Проще всего было бы отказаться от обязанностей начальника, но Аннушка понимала, что новому человеку не завершить в срок работу экспедиции, пострадает и дело, и коллектив.
Ужасно было то, что в последнюю встречу она клятвенно обещала мужу приехать не позже августа, рассчитывая всю «писанину» делать дома. Готовясь возобновить семейную жизнь, Аннушка съездила в Ростов к дочке и наконец-то позволила себе разругаться с тетей Соней, замучившей девочку своей системой воспитания. После ссоры пришлось забрать бледненькую счастливую Иришку с собой. «Система» тети Сони привела к тому, что Иришка возненавидела хорошие манеры, музыку и английский язык, вызывающе говорила на жаргоне ростовских мальчишек, носилась по степи с репейниками в косицах, помогала лаборантке паковать пробы и не хотела ни в какую школу. Необходимо было заняться ею серьезно. И вот все полетело кувырком!
Несмотря на огорчения, Аннушка принимала дела обстоятельно. Свои собственные журналы работ она просматривала заново, глазами руководителя, и ругала себя, когда находила огрехи; все имущество экспедиции считала нужным осмотреть и пощупать, денежные документы проверить все до единого…
Матвей Денисович не сердился, он знал, что она попросту трусит, хотя никогда не признается в этом.
Аннушка попросила его сделать остановку в Донецке, поговорить с Липатовым и как-нибудь примирить его с печальной новостью о последней (которой по счету!) задержке.
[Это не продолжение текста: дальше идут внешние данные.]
/-- The critical limit: cause 38 for a sensor at or above it at two readings, 1 ms apart; once while it stays there. `hotBefore` keeps 16 +
its index once raised. DEDUCED, log entry 25. -/
def State.critTemp (s : State) (temps : List Nat) : State :=
  let hot := (List.range (min 16 temps.length)).filter fun i => decide ((s.critLimit : Int) ≤ celsius (temps.getD i 0))
  let before := s.power.hotBefore
  let now := hot.filter fun i => before.contains i && !before.contains (16 + i)
  let kept := before.filter fun i => decide (16 ≤ i) && hot.contains (i - 16)
  let s := (s.modPower fun p => { p with hotBefore := hot ++ kept ++ now.map (16 + ·) })
  now.foldl (fun s i => s.grave 38 0xFFF (temps.getD i 0 % 256) i) s

/-- TEMP_SAMPLE (R577): the sixteen sensors are read, in °C in two's complement. -/
def execTempSample (temps : List Nat) (s : State) : Host.Outcome State Fault Refusal :=
  s.act fun s =>
    if s.pstate = psStandby then s
    else
      let n := hottest temps
      let t := temps.getD n 0
      let s := (s.fset F.PWR_THERM.hot 0 0 (t % 256)).fset F.PWR_THERM.sensor 0 0 n
      (s.warnTemp t n).critTemp temps

/-! ## Load and DOZE (R563–R565) -/

/-- The percentage of the slice pool's 76.8 Gpps that the jobs of a ms are. -/
def loadPercent (jobs : Nat) : Nat := min 255 (jobs * 100 / 76800000)

/-- `PWR_DOZE.in` as R588 takes it. -/
def State.dozeIn (s : State) : Nat := min (s.fget F.PWR_DOZE.in_) (s.fget F.PWR_DOZE.out - 1)

/-- LOAD_SAMPLE (R565): the load of the last ms, and under `auto` the change that it calls for (R563). -/
def execLoadSample (s : State) : Host.Outcome State Fault Refusal :=
  s.act fun s =>
    if psDoze < s.pstate then s
    else
      let load := loadPercent (((List.range 4).map fun g => (s.group g).jobsMs).sum)
      let s := (List.range 4).foldl (fun s g => s.modGroup g fun q => { q with jobsMs := 0 }) s
      let s := s.fset F.PWR_STATUS.load 0 0 load
      let n := if load < s.dozeIn then s.power.lowMs + 1 else 0
      let s := (s.modPower fun p => { p with lowMs := n })
      if !s.flag F.PWR_CTL.auto ∨ s.flag F.PWR_STATUS.moving then s
      else if s.pstate = psService ∧ max 1 (s.fget F.PWR_DOZE.hold) ≤ n then s.dozeTo psDoze 2
      else if s.pstate = psDoze ∧ s.fget F.PWR_DOZE.out < load then s.dozeTo psService 2
      else s

/-- EYE_READAPT (R564): in DOZE the eye of a lane of a port in UP has fallen 10 mV, and the lane adapts for 1 ms. -/
def execEyeReadapt (port lane : Nat) (s : State) : Host.Outcome State Fault Refusal :=
  s.act fun s =>
    let k := port * 8 + lane % 8
    if s.pstate ≠ psDoze ∨ s.portState port ≠ pUp ∨ s.power.adapting.contains k then s
    else (s.modPower fun p => { p with adapting := p.adapting ++ [k] })

/-- EYE_READAPT_END (R564). -/
def execEyeReadaptEnd (port lane : Nat) (s : State) : Host.Outcome State Fault Refusal :=
  s.act fun s => (s.modPower fun p => { p with adapting := p.adapting.filter (· ≠ port * 8 + lane % 8) })

/-! ## The watchdog (R581) -/

/-- The full count. -/
def State.wdtFull (s : State) : Nat := max 1 (s.fget F.AON_WDT_CFG.timeout)

/-- The watchdog counts: enabled, with the main domains on, in SERVICE or DOZE. -/
def State.wdtRuns (s : State) : Bool := s.flag F.AON_WDT_CFG.en && s.flag F.AON_STATUS.main_on && decide (s.pstate ≤ psDoze)

/-- A write of `AON_WDT_KICK.code`. -/
def State.effKick (s : State) (code : Nat) : State :=
  if code % 256 = 0xC3 then s.fset F.AON_WDT_KICK.left 0 0 s.wdtFull else s.bumpSat F.AON_WDT_KICK.bad 0 0

/-- A write of `AON_WDT_CFG` over the value `old`: `en`, `lock` and `timeout` ignore it once `lock` is set; the count starts with the full
timeout when `en` rises. DEDUCED, log entry 26. -/
def State.effWdtCfg (s : State) (old : RegVal) : State :=
  if fldGet old 34 34 = 1 then
    ((s.fset F.AON_WDT_CFG.en 0 0 (fldGet old 35 35)).fset F.AON_WDT_CFG.lock 0 0 1).fset F.AON_WDT_CFG.timeout 0 0 (fldGet old 15 0)
  else if fldGet old 35 35 = 0 ∧ s.flag F.AON_WDT_CFG.en then
    (s.modPower fun p => { p with wdtAcc := 0 }).fset F.AON_WDT_KICK.left 0 0 s.wdtFull
  else s

/-- WATCHDOG_EXPIRY (R581): the count reaches 0. -/
def execWatchdogExpiry (s : State) : Host.Outcome State Fault Refusal :=
  s.act fun s => if s.wdtRuns then (s.fset F.AON_WDT_KICK.left 0 0 0).grave 40 0xF00 0 0 else s

/-! ## The sequencer (R582, R621, R622)

`power.op` is 1–4 as `AON_SEQ.op` has it, 5 for a CYCLE that follows a GRAVE fault and 6 for a POWER_UP that a wake starts. -/

/-- An operation starts or ends. -/
def State.setOp (s : State) (op : Option Nat) : State :=
  (s.modPower fun p => { p with op := op }).fset F.AON_SEQ.busy 0 0 (ofBool op.isSome)

/-- A boot begins (R635). -/
def State.bootBegin (s : State) (phase : Nat) : State :=
  let s := (s.fset F.AON_BOOT.phase 0 0 phase).bumpSat F.AON_BOOT.boots 0 0
  let s := ((s.fset F.AON_BOOT.res_a 0 0 63).fset F.AON_BOOT.res_b 0 0 63).fset F.AON_BOOT.stacks 0 0 0
  (s.fset F.AON_BOOT.fail 0 0 0).fset F.AON_BOOT.fail_bit 0 0 0

/-- POWER_UP begins: `PWR_EN` bit 0 (R621). -/
def State.beginUp (s : State) : State :=
  (s.bootBegin 1).modPower fun p => { p with pwrEn := 1, bit := 0, offWait := false }

/-- The cause of PWR_STATE for the operation that runs (R590). -/
def State.opCause (s : State) : Nat := match s.power.op with | some 5 => 5 | some 6 => 3 | _ => 4

/-- The island's power-on reset (R579, R620): all its state but the key fuse is lost. -/
def State.islandReset (s : State) : State :=
  let r : State := { State.reset with
    pending := s.pending, free := s.free, hostMem := s.hostMem
    regs := s.regs.filter fun e => e.1 / 2 ^ 32 = Reg.IMG_KEY.ctorIdx
    image := { key := s.image.key }
    pcie := { perst := s.pcie.perst }
    twin := { chkIn := s.twin.chkIn } }
  r

/-- POWER_DOWN has ended in STANDBY: the state of the main domains is gone, and what waits for it follows. DEDUCED, log entry 23. -/
def State.downEnd (s : State) : State :=
  let s := if s.pstate = psStandby then s else s.pwrTo psStandby s.opCause
  let s := s.mainReset
  let s := if s.fget F.AON_BOOT.phase = 8 then s else s.fset F.AON_BOOT.phase 0 0 0
  let cycle := !s.power.failed && (s.power.op = some 3 || s.power.op = some 5)
  let s := s.modPower fun p => { p with down := false, failed := false, wasOff := true, offWait := cycle, selftest := none }
  if s.power.porWait then s.islandReset
  else if cycle then s else s.setOp none

/-- The highest `PWR_EN` bit that is set is cleared. -/
def State.clearTop (s : State) : State :=
  match (List.range 8).reverse.find? fun b => bit s.power.pwrEn b with
  | some b => (s.modPower fun p => { p with pwrEn := p.pwrEn - 2 ^ b, bit := b })
  | none => s

/-- POWER_DOWN begins: items 1–3 of R541 without the latch, and `PWR_EN` bit 7. DEDUCED, log entry 23. -/
def State.beginDown (s : State) : State :=
  let s := s.abandonChange.fset F.AON_STATUS.main_on 0 0 0
  let s := s.modPower fun p => { p with down := true }
  let s := { s with flt := { s.flt with gpioSafe := true } }
  let s := s.validPorts.foldl (fun s p => s.refreshSafe p) s
  let s : State := (List.range 4).foldl (fun s i => s.squelch i 4) s.refreshPps
  if s.power.pwrEn = 0 then s.downEnd else s.clearTop

/-- Main reset is held from now on, and the boot begins at step 2. -/
def State.beginMainReset (s : State) : State :=
  let s := s.abandonChange.fset F.AON_STATUS.main_on 0 0 0
  let s := if s.pstate = psService then s else s.pwrTo psService s.opCause
  let s := s.mainReset.bootBegin 2
  (s.modPower fun p => { p with wasOff := false, selftest := none })

/-- An operation of `AON_SEQ.op` is requested (R582); 5 is the CYCLE of R547. -/
def State.seqStart (s : State) (op : Nat) : State :=
  let result := fun (s : State) (c : Nat) => s.fset F.AON_SEQ.result 0 0 c
  let on := s.power.pwrEn = 0xFF
  if s.power.op.isSome then result s 1
  else match op with
    | 1 | 3 | 5 => ((result s 0).setOp (some op)).beginDown
    | 2 => if s.power.pwrEn ≠ 0 then result s 2 else (((result s 0).setOp (some 2)).fset F.AON_WAKE.cause 0 0 (2 ^ 7)).beginUp
    | 4 => if on then ((result s 0).setOp (some 4)).beginMainReset else result s 2
    | _ => (result s (s.freeNat 3)).nextFree

/-- A write of `AON_SEQ`. DESIGN CHOICE, log entry 24. -/
def State.effSeq (s : State) (v : Nat) : State := if bit v 35 then s.seqStart (bits v 33 31) else s

/-- GRAVE_CYCLE_TIMER (R547): `grave_cycle` seconds after the latch was set. -/
def execGraveCycleTimer (s : State) : Host.Outcome State Fault Refusal :=
  s.act fun s =>
    if s.flag F.AON_STATUS.grave ∧ s.fget F.AON_GRAVE.cycle ≠ 0 ∧ s.power.op.isNone then s.seqStart 5 else s

/-- POWER_DOWN_STEP (R582): 100 µs after the `PGOOD` of the last bit cleared has fallen, or 5 ms have passed. -/
def execPowerDownStep (fallen : Bool) (s : State) : Host.Outcome State Fault Refusal :=
  s.act fun s =>
    if !s.power.down then s
    else
      let pg := s.fget F.AON_SEQ.pgood
      let s := if fallen && bit pg s.power.bit then s.fset F.AON_SEQ.pgood 0 0 (pg - 2 ^ s.power.bit) else s
      if s.power.pwrEn = 0 then s.downEnd else s.clearTop

/-- CYCLE_OFF_EXPIRY (R582): `off` ms, at least 10, after POWER_DOWN. -/
def execCycleOffExpiry (s : State) : Host.Outcome State Fault Refusal :=
  s.act fun s => if s.power.offWait then s.beginUp else s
Матвей Денисович охотно согласился: спешить было некуда, хотелось собраться с мыслями до возвращения в Москву, повидаться со старым другом Кузьмичом, узнать, как там Леля…
И вот подписан акт.
Собраны вещи.
Сторожев лично выводит «рыдван моей бабушки», перешедший к нему по наследству от Игоря.
Весь коллектив вышел провожать. Люди огорчены, молча жмут руку, молча заглядывают в глаза.
— Ну, товарищи, чтоб в срок и как следует!
Рыдван заводится, как новенький. Высунув голову в окно машины, Матвей Денисович в последний раз оглядывает людей, с которыми проработал больше года.
Они стоят неподвижно, все до единого. Он видит их лица и вдруг понимает — вот она, награда, вот высшая оценка.
Липатушка встретил его на вокзале.
— Это совершенно невозможно! — закричал он, прежде чем поздороваться. — Они сошли с ума! Вы должны объяснить! Она завалит дело и загубит ребенка!
Он совсем не воспринял в письмах жены другую сторону дела — что Матвея Денисовича сняли с работы. Он был в отчаянии — опять ни жены, ни дочери, подразнили и отняли!
— Вы в Москву? — спрашивал он, забывая, что по поручению жены сам бронировал Матвею Денисовичу билет. — Докажите им, что она просто не справится, что это какая-то чушь — женщину с ребенком… при ее хрупком здоровье…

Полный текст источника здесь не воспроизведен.